(Records for processing Opens)

-- ==== Sys2Proof/Machine/Flags.lean ====
section
/-! DEFINITION. The flags: how the prescalers raise the frame flags (R140), when each service is enabled
(R281, R284, R312), and the STATUS word that shows them (R82). No operation has a carry or overflow flag
(R57). -/

namespace Sys2Proof.Machine

/-- A frame prescaler counts one counter wrap: at its limit it returns to 0 (R140). It has 16 bits (R32) and wraps
as every overflow does (R403): with a limit above 65536, which R8 admits, the count after 65535 is 0. DEDUCED
(log 9). -/
def prescale (pre : BitVec 16) (limit : Nat) : BitVec 16 := if pre.toNat + 1 = limit then 0 else pre + 1

/-- A frame flag after one counter wrap: set at the prescaler's match, never cleared (R33, R140). The count is
compared before it is narrowed to 16 bits, so a limit of 65536 is matched. DEDUCED (log 9). -/
def raiseDue (due : Bool) (pre : BitVec 16) (limit : Nat) : Bool :=
  due || decide (pre.toNat + 1 = limit)

/-- SVC.ENC is enabled (R281). -/
def State.svcEncEnabled (s : State) : Bool := s.encDue && decide (s.mode = .normal)

/-- SVC.RX is enabled (R284). -/
def State.svcRxEnabled (s : State) : Bool := s.rxDue && decide (s.mode = .normal)

/-- The request timeout has expired: modTB(NOW − SER_LAST) ≥ SER_TIMEOUT (R312, R320). -/
def State.requestTimedOut (s : State) : Bool := decide (s.params.serTimeout ≤ s.elapsed s.serLast)

/-- SVC.CFG is enabled (R312). -/
def State.svcCfgEnabled (s : State) : Bool :=
  decide (s.mode = .config) &&
    match s.serRxq with
    | [] => false
    | l :: _ =>
      decide (l.toNat = 0) || decide (5 < l.toNat) || decide (1 + l.toNat ≤ s.serRxq.length) ||
        s.requestTimedOut

/-- MODE's encoding in STATUS (R82). -/
def Mode.code : Mode → BitVec 2
  | .normal => 0#2
  | .config => 1#2
  | .finished => 2#2

/-- RX_UPD[c], 0 where there is no channel `c` (R82). -/
def State.updBit (s : State) (c : Nat) : BitVec 1 :=
  match s.chans[c]? with
  | some x => BitVec.ofBool x.rxUpd
  | none => 0#1

/-- Bits 23:16 of STATUS: bit 16 + c is RX_UPD[c] (R82). -/
def State.updBits (s : State) : BitVec 8 :=
  s.updBit 7 ++ s.updBit 6 ++ s.updBit 5 ++ s.updBit 4 ++ s.updBit 3 ++ s.updBit 2 ++ s.updBit 1 ++ s.updBit 0

/-- STATUS (R82), from bit 31 down: zeros, RX_UPD, zeros, RX_MUX, zeros, LOST, MODE, RX_DUE, ENC_DUE. -/
def State.statusWord (s : State) : Word :=
  0#8 ++ s.updBits ++ 0#5 ++ BitVec.ofNat 3 s.rxMux ++ 0#3 ++ BitVec.ofBool s.lost ++ s.mode.code ++
    BitVec.ofBool s.rxDue ++ BitVec.ofBool s.encDue

end Sys2Proof.Machine
end

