-- ==== Sys2Proof/Machine/Pid.lean ====
section
/-! DEFINITION. The PID step that SVC.ENC calls for each axis (43_pid.md). Products are exact; each stored
quantity wraps to s32 (R260). -/

namespace Sys2Proof.Machine

/-- A gain times an error, shifted right by S (R253, R254). -/
def scaled (p : Params) (gain err : Word) : Int := asr (gain.toInt * err.toInt) p.sfrac

/-- The blend of the output with the target (R256). -/
def blendOutput (blend : BitVec 16) (out tgt : Word) : Int :=
  asr (out.toInt * (blend.toNat : Int) + tgt.toInt * ((Config.blendOne : Int) - (blend.toNat : Int))) 8

/-- The motor command of a Q(S) value: integer percent, clamped, negated where REV is 1 (R257, R258). -/
def motorOf (p : Params) (rev : BitVec 8) (y : Int) : BitVec 8 :=
  let mc := clamp (asr y p.sfrac) (-(Config.motorMax : Int)) Config.motorMax
  wrap8 (if rev = 1 then -mc else mc)

/-- The step for a zero target (R251): the state resets and the output is 0. -/
def Axis.pidRest (x : Axis) (p : Params) (g : AxisCfg) : Axis :=
  { x with pidOut := 0, pidInt := 0, pidLast := 0, motorCmd := motorOf p g.rev 0 }

/-- PID_INT after the step, from the error (R253). -/
def Axis.nextInt (x : Axis) (p : Params) (g : AxisCfg) (e : Word) : Word :=
  wrap32 (x.pidInt.toInt + tdiv (scaled p g.ki e) p.intDiv)

/-- PID_OUT after the step, from the error and the derivative: proportional term, the new integral,
derivative term, each sum reduced to s32 (R254). -/
def Axis.nextOut (x : Axis) (p : Params) (g : AxisCfg) (e d : Word) : Word :=
  let out1 := wrap32 (x.pidOut.toInt + scaled p g.kp e)
  let out2 := wrap32 (out1.toInt + (x.nextInt p g e).toInt)
  wrap32 (out2.toInt + scaled p g.kd d)

/-- The step for a nonzero target (R252-R258). -/
def Axis.pidDrive (x : Axis) (p : Params) (g : AxisCfg) (meas : Word) : Axis :=
  let e := wrap32 (x.pidTgt.toInt - meas.toInt)
  let d := wrap32 (e.toInt - x.pidLast.toInt)
  let out := x.nextOut p g e d
  { x with
    pidInt := x.nextInt p g e
    pidOut := out
    pidLast := e
    motorCmd := motorOf p g.rev (blendOutput g.blend out x.pidTgt) }

/-- `pid_step` (R250). -/
def Axis.pidStep (x : Axis) (p : Params) (g : AxisCfg) (meas : Word) : Axis :=
  if x.pidTgt = 0 then x.pidRest p g else x.pidDrive p g meas

end Sys2Proof.Machine
end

(Records for processing Closes)

▶ **Assignment**: Please output only the lines from the first line of the entries through the line with "as every overflow", both included, exactly as written.

▶ **Answer to the exercise**:
-- ==== Sys2Proof/Machine/Flags.lean ====
section
/-! DEFINITION. The flags: how the prescalers raise the frame flags (R140), when each service is enabled
(R281, R284, R312), and the STATUS word that shows them (R82). No operation has a carry or overflow flag
(R57). -/

namespace Sys2Proof.Machine

/-- A frame prescaler counts one counter wrap: at its limit it returns to 0 (R140). It has 16 bits (R32) and wraps
as every overflow does (R403): with a limit above 65536, which R8 admits, the count after 65535 is 0. DEDUCED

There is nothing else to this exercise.